● **YOUR OBJECTIVE**: From the first line of the material through the line containing "src).bump Fld.rteBadCapsuleCntCount))) ∧", restate everything word for word and nothing more.

● **EXERCISE MATERIALS**:
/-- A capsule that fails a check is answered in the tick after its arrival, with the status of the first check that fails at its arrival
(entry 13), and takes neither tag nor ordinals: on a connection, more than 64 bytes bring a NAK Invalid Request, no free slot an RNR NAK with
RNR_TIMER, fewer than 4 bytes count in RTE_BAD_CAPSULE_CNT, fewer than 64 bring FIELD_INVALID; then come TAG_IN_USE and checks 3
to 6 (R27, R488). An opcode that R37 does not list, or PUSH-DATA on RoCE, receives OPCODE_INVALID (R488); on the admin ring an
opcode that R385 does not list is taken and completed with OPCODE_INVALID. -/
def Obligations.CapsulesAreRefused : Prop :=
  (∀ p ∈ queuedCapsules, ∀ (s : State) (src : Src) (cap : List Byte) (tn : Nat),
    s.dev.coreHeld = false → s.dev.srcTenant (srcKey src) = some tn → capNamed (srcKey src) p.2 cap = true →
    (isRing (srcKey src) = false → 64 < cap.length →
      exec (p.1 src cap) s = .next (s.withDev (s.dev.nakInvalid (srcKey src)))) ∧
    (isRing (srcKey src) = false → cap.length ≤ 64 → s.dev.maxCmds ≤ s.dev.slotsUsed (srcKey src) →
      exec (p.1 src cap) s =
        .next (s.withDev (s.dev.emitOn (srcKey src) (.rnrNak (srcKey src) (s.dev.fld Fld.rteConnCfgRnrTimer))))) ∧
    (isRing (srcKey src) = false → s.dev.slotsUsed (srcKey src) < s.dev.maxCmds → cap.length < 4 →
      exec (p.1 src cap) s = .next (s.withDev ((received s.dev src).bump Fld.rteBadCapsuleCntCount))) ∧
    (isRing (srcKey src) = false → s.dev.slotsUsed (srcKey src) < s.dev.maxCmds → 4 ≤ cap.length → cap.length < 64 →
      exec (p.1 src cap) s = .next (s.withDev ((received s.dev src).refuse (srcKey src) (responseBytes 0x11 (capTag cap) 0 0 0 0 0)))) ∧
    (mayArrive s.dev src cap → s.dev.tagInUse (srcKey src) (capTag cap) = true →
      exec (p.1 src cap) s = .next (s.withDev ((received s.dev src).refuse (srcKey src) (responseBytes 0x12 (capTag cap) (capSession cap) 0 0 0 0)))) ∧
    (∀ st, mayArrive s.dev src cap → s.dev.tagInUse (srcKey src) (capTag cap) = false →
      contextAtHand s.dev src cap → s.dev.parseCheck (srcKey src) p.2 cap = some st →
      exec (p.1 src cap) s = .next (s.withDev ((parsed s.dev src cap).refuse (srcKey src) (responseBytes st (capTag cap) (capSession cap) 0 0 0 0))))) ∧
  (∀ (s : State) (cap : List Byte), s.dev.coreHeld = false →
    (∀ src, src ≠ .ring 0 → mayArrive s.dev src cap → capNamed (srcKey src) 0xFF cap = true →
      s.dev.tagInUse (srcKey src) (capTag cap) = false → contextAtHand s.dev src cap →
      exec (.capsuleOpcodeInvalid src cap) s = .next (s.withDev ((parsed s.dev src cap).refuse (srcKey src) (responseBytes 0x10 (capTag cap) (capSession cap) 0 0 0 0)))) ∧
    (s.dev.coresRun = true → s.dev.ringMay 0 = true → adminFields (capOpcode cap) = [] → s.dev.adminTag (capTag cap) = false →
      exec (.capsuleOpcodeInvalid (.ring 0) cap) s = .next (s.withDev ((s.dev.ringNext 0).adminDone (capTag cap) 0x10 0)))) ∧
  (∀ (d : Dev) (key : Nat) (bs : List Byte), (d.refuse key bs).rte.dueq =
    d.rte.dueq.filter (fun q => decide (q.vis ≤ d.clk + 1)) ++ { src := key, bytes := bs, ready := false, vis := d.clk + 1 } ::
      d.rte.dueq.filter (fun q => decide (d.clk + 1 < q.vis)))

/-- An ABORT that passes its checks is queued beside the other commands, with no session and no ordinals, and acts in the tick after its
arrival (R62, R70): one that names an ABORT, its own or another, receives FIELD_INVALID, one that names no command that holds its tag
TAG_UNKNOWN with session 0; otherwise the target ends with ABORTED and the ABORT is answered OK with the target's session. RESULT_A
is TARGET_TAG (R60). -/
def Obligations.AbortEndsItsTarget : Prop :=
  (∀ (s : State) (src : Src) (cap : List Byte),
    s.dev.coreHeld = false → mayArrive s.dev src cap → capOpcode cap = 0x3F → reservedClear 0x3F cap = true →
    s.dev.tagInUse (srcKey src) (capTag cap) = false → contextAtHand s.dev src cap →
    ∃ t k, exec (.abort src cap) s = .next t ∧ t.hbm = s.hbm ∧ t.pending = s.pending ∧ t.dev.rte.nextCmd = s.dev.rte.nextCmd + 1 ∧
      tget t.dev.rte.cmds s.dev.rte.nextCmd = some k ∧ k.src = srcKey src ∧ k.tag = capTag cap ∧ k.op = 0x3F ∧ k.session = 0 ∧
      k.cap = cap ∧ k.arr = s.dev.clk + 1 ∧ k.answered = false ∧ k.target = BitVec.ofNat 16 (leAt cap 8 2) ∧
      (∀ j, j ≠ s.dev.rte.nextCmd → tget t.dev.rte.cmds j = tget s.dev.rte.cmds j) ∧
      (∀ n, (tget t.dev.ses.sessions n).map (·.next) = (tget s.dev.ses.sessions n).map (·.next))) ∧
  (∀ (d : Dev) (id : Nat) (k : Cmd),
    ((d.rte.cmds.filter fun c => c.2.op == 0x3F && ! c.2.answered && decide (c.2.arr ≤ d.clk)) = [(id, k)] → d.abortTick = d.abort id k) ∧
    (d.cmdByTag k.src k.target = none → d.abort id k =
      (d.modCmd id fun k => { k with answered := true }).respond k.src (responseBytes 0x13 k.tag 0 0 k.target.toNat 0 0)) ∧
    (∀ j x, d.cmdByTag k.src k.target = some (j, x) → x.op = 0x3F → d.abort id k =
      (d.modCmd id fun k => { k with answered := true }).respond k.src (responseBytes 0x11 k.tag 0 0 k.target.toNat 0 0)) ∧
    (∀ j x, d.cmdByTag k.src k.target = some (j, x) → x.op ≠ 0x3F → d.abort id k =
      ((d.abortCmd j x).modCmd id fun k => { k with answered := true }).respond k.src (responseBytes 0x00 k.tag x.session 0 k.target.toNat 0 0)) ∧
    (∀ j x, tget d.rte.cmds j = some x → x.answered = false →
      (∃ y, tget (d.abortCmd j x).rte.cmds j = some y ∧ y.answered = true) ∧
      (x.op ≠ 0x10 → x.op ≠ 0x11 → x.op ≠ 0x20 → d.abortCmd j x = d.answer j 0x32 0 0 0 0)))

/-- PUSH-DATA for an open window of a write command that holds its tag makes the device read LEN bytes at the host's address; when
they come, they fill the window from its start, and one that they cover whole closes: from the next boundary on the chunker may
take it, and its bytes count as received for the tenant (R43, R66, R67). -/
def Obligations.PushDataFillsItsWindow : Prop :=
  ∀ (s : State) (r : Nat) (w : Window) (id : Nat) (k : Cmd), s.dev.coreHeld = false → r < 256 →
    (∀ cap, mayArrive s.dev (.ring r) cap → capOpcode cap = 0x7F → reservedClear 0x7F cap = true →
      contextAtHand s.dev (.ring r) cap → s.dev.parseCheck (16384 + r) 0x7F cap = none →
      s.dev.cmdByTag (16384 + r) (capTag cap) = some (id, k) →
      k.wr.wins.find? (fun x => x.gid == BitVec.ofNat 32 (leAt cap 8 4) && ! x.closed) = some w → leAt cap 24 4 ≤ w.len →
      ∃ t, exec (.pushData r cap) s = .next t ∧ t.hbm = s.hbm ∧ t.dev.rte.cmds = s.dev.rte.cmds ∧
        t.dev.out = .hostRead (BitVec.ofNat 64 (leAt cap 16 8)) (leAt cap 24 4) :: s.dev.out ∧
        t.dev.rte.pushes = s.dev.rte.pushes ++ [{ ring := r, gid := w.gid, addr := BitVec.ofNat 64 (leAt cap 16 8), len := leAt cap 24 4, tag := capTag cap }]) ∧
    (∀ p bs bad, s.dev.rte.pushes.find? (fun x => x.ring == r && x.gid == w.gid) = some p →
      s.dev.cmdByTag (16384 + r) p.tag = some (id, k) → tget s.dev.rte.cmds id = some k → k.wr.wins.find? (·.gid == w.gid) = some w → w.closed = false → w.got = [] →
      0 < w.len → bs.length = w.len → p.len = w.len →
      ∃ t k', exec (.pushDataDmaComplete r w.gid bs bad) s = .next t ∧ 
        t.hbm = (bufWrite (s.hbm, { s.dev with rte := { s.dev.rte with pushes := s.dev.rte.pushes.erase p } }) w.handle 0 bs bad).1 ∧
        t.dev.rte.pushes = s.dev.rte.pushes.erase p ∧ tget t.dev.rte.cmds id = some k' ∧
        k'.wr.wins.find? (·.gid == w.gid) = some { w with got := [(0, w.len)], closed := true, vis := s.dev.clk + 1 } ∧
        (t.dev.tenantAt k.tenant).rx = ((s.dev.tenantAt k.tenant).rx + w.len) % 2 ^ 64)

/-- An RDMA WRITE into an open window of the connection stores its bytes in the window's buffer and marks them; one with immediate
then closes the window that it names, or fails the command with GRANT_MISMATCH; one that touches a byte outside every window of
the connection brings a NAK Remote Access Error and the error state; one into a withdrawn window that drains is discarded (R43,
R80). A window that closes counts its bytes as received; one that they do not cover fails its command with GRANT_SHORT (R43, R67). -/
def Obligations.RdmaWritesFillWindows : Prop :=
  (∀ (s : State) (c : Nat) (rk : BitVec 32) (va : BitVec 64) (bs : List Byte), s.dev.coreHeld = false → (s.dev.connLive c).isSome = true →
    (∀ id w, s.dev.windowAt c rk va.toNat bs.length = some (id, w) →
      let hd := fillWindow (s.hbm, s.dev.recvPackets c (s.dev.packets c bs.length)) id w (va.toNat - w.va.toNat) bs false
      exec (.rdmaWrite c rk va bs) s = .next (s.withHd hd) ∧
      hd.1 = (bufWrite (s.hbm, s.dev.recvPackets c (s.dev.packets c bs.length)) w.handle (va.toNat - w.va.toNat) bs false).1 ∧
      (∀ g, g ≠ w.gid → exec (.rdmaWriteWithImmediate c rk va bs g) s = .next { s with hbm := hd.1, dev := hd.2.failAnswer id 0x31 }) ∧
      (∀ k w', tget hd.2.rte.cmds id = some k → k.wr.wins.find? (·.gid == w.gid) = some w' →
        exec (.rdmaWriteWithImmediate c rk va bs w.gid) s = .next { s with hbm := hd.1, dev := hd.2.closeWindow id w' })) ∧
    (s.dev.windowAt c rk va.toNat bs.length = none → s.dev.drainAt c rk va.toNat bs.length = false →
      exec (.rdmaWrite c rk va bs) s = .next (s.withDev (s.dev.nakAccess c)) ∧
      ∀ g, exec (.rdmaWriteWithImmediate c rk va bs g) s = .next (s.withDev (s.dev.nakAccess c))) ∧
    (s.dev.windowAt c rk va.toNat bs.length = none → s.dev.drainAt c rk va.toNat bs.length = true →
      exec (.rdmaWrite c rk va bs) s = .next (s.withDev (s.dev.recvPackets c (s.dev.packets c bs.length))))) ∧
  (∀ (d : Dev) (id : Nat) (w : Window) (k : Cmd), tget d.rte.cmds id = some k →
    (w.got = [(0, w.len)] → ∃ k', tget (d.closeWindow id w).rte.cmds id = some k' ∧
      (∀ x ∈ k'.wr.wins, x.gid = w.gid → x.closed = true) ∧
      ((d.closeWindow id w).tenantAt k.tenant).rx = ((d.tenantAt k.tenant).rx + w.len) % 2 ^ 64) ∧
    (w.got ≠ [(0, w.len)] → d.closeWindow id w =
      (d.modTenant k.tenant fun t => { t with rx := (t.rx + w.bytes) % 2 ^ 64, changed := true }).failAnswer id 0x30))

● **FINISHED EXERCISE**:
/-- A capsule that fails a check is answered in the tick after its arrival, with the status of the first check that fails at its arrival
(entry 13), and takes neither tag nor ordinals: on a connection, more than 64 bytes bring a NAK Invalid Request, no free slot an RNR NAK with
RNR_TIMER, fewer than 4 bytes count in RTE_BAD_CAPSULE_CNT, fewer than 64 bring FIELD_INVALID; then come TAG_IN_USE and checks 3
to 6 (R27, R488). An opcode that R37 does not list, or PUSH-DATA on RoCE, receives OPCODE_INVALID (R488); on the admin ring an
opcode that R385 does not list is taken and completed with OPCODE_INVALID. -/
def Obligations.CapsulesAreRefused : Prop :=
  (∀ p ∈ queuedCapsules, ∀ (s : State) (src : Src) (cap : List Byte) (tn : Nat),
    s.dev.coreHeld = false → s.dev.srcTenant (srcKey src) = some tn → capNamed (srcKey src) p.2 cap = true →
    (isRing (srcKey src) = false → 64 < cap.length →
      exec (p.1 src cap) s = .next (s.withDev (s.dev.nakInvalid (srcKey src)))) ∧
    (isRing (srcKey src) = false → cap.length ≤ 64 → s.dev.maxCmds ≤ s.dev.slotsUsed (srcKey src) →
      exec (p.1 src cap) s =
        .next (s.withDev (s.dev.emitOn (srcKey src) (.rnrNak (srcKey src) (s.dev.fld Fld.rteConnCfgRnrTimer))))) ∧
    (isRing (srcKey src) = false → s.dev.slotsUsed (srcKey src) < s.dev.maxCmds → cap.length < 4 →
      exec (p.1 src cap) s = .next (s.withDev ((received s.dev src).bump Fld.rteBadCapsuleCntCount))) ∧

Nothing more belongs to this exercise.